这个答案并不意外,但由孩子亲口控诉,却是不一样的力量。
梁倩眼神闪过尴尬,而后迅速找回自信,“孩子的话,怎么能信?”
沈桑宁抚了抚甄斐的头发,“你是个好孩子,那你知道,除了今天,阿舟有没有被欺负过吗?”
甄斐低头,又沉默了。
此时,梁宿停了抽噎,因心虚而怒道:“甄斐!你最好不要诬陷我,不然我再也不跟你做朋友了!”
甄斐眉头一皱,小脸愤怒,“谁稀罕!你天天就知道欺负别人,还骗我们,说阿舟是寄人篱下的野种。”
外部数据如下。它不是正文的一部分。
-- ==== Sys2Proof/Laws/Host.lean ====
section
/-! SUPPORT. The receiver of the host link (R184): each pass takes bytes away, so that its bound never matters. -/

namespace Sys2Proof.Machine

/-- What is left after a pass that does not gather is shorter. -/
theorem receive_shorter (l : List Byte) :
    (∀ rest, receive l = .hunting rest → rest.length < l.length) ∧
    (∀ rest, receive l = .wrongLength rest → rest.length < l.length) ∧
    (∀ f rest, receive l = .frame f rest → rest.length < l.length) := by
  unfold receive
  refine ⟨fun rest h => ?_, fun rest h => ?_, fun f rest h => ?_⟩ <;> (repeat' split at h) <;>
    simp only [Received.hunting.injEq, Received.wrongLength.injEq, Received.frame.injEq, reduceCtorEq] at h
  · subst h; simp
  · subst h; simp
  · obtain ⟨-, h⟩ := h
    subst h
    simp
    omega

/-- Any bound above the number of bytes gives the same. -/
theorem Node.receiveBytes_bound (mem : Memory) (k : Nat) :
    ∀ (j : Nat) (l : List Byte) (n : Node), l.length < k → l.length < j →
      Node.receiveBytes mem k l n = Node.receiveBytes mem j l n := by
  induction k with
  | zero => intro j l n h; omega
  | succ k ih =>
    intro j l n h hj
    cases j with
    | zero => omega
    | succ j =>
      obtain ⟨a, b, c⟩ := receive_shorter l
      unfold Node.receiveBytes
      cases hr : receive l with
      | nothing => rfl
      | gathering => rfl
      | hunting rest =>
        have := a rest hr
        exact ih _ _ _ (by omega) (by omega)
      | wrongLength rest =>
        have := b rest hr
        exact ih _ _ _ (by omega) (by omega)
      | frame f rest =>
        have := c f rest hr
        exact ih _ _ _ (by omega) (by omega)

end Sys2Proof.Machine
end

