/-- The wayside with no free buffer. -/
def noBuffers (n : Node) : Node :=
  n.onSvc fun s => { s with pool := { s.pool with free := 0, toll := { s.pool.toll with holding := 1536 } } }

theorem witness_SignCommands :
    (∀ d ∈ [0, 1, 2, 8, 9], takesB (st (signAt (stagedSign 5))) (.link 1) (.signShow d (page 3)) = true ∧
      takesB (st (signAt (stagedSign 5))) (.link 1) (.signStage d (page 3) 255) = true ∧
      takesB (st (signAt (stagedSign 5))) (.link 1) (.signUnstage d) = true) ∧
    (st (signAt (stagedSign 5))).node.zone.sign 1 = some (stagedSign 5) ∧
    (st (signAt (stagedSign 5))).node.zone.sign 2 = none ∧ (stagedSign 5).staged.isSome = true ∧
    Sign.made.staged = none ∧ pageOk (page 3) = true ∧ pageOk (page 0) = false ∧
    ((st (signAt (stagedSign 5))).node.svc.requestBuffers .sign 1).2 = none ∧
    ((st (noBuffers (signAt (stagedSign 5)))).node.svc.requestBuffers .sign 1).2 ≠ none := by decide +kernel

theorem witness_ReleaseWaitsForItsMarker :
    (∀ t ∈ [0, 1, 255, 256], takesB (st hd) (.link 4) (.release t) = true) ∧
    (let s := st { hd with head := { hd.head with tag := some 9 },
                           cmd := { Cmd.reset with chanL := some { origin := .link 4, cmd := .release 9 } } };
      s.node.phase = .started ∧ s.node.isHead = true ∧ s.node.head.started = true ∧ s.node.head.tag = some 9 ∧
      s.node.cmd.chanL = some { origin := .link 4, cmd := .release 9 }) := by decide +kernel

theorem witness_DueReleaseIsPerformed :
    ∀ k ∈ [0, 5, 6],
      let n := signAt (stagedSign k)
      let s := st { n with zone := { n.zone with pending := some { tag := 5, due := 0 } } }
      s.node.phase = .started ∧ s.node.isHead = false ∧ s.node.zone.pending = some { tag := 5, due := 0 } ∧
      0 ≤ s.node.svc.now ∧ ReleaseAction.applyStaged ∈ s.node.set.releaseActions ∧
      s.node.zone.sign 1 = some (stagedSign k) ∧ (stagedSign k).staged = some (page 2, k) := by decide +kernel

/-- A beacon in a mode whose phase time has run out. -/
def beaconIn (m : BeaconMode) (lit : Bool) : Beacon :=
  { mode := m, onTime := 5, offTime := 7, lit := lit, phaseEnd := some 0 }

theorem witness_BeaconsRun :
    (∀ m ∈ [BeaconMode.off, .continuous 1, .single], ∀ b ∈ [true, false],
      let s := st { way with zone := { Zone.reset with beacons := put Zone.reset.beacons 1 (beaconIn m b) } }
      nth s.node.zone.beacons 1 = some (beaconIn m b) ∧ s.node.phase = .started ∧ s.node.isHead = false ∧
      due s.node.svc.now (beaconIn m b).phaseEnd = true ∧ beaconZone s.node.set s.node.zone 1 = none ∧
      takesB s (.link 1) (.beaconSetCancel 1) = true ∧ takesB s (.link 1) (.beaconSetSingle 1 255 255) = true) ∧
    (∀ b ∈ [0, 5], nth (st way).node.zone.beacons b = none ∧ takesB (st way) (.link 1) (.beaconSetCancel b) = true ∧
      takesB (st way) (.link 1) (.beaconSetSingle b 1 1) = true) ∧
    takesB (st way) (.link 1) (.beaconSetSingle 4 0 256) = true := by decide +kernel

/-- A wayside whose zones 2 and 3 are bound to beacon 1, and zone 3 to the sign 1. -/
def boundNode : Node :=
  withSet (signAt (stagedSign 5)) fun s =>
    { s with bindings := [.beacon 2 1 5 7, .beacon 3 1 6 8, .sign 3 1 (page 9)] }

/-- Zone 3 becomes ACTIVE in a node where it is bound, with its beacon OFF, in its rhythm already, or in zone 2's. -/
theorem witness_BeaconsRun_zones :
    (∀ m ∈ [BeaconMode.off, .continuous 3, .continuous 2],
      let s := st { boundNode with
        zone := { boundNode.zone with beacons := put Zone.reset.beacons 1 (beaconIn m true) } }
      takesB s (.link 1) (.zoneStart 3) = true ∧ nth s.node.zone.zones 3 = some { causes := [], since := none } ∧
      nth s.node.zone.beacons 1 = some (beaconIn m true) ∧ s.node.set.boundPattern 3 1 = some (6, 8) ∧
      (∀ k, k < 3 → s.node.zone.active k = false)) ∧
    (let z := { boundNode.zone with zones := put Zone.reset.zones 3 { causes := [.phone], since := none }
                                    beacons := put Zone.reset.beacons 1 (beaconIn .single false) };
      beaconZone boundNode.set z 1 = some 3 ∧ signZone boundNode.set z 1 = some 3 ∧
      boundNode.set.boundPage 3 1 = some (page 9) ∧ z.sign 1 = some (stagedSign 5)) ∧
    signZone boundNode.set boundNode.zone 1 = none := by decide +kernel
“他就是!我哪里骗你了!我阿姐就是这么说——”梁宿还在说,被梁倩心虚地捂住嘴。
包赢忍不住了,“阿舟才不是野种,他就说话少人好,不跟你计较,你还上赶着欺负人,不止是阿舟,你还喜欢欺负别人。”
“唔唔,唔唔唔,唔。”梁宿怒瞪着,脚踢着空气。
看着架势,骂得很脏。
沈桑宁饶有兴致,“端侯夫人,你摸着良心说,谁恶毒?”
梁倩咽了咽口水,都不敢对视了,“孩子随口一说,无心之言,哪有当真的。”
到底谁是厚颜无耻之人,一目了然。
沈桑宁故作疑惑道:“方才谁说七岁看到老?谁说孩子做错事不看年纪,就是其心恶毒?谁说恶毒的孩子,不配呆在书院?”
包夫人同仇敌忾,“是她。”
梁倩被两人针对,气得说不出话,反驳不上来。
一旁的夫子咳嗽一声,“我竟不知,梁宿做了这么多混账事,竹阳书院是圣贤之地,容不下这等心思险恶的孩子!端侯夫人若要自愿退学,老朽就不向山长请示了。”
梁倩脸色难看,不知怎么就到了要梁宿退学的地步。
眼下,梁宿也是害怕起来,躲在梁倩身后,“姐姐,怎么办啊,呜呜呜。”
梁倩咬牙切齿,“沈桑宁!你欺人太甚!孩子间一点摩擦,你至于要小题大做吗?若我阿弟因此离开竹阳,我梁家绝不会善罢甘休!”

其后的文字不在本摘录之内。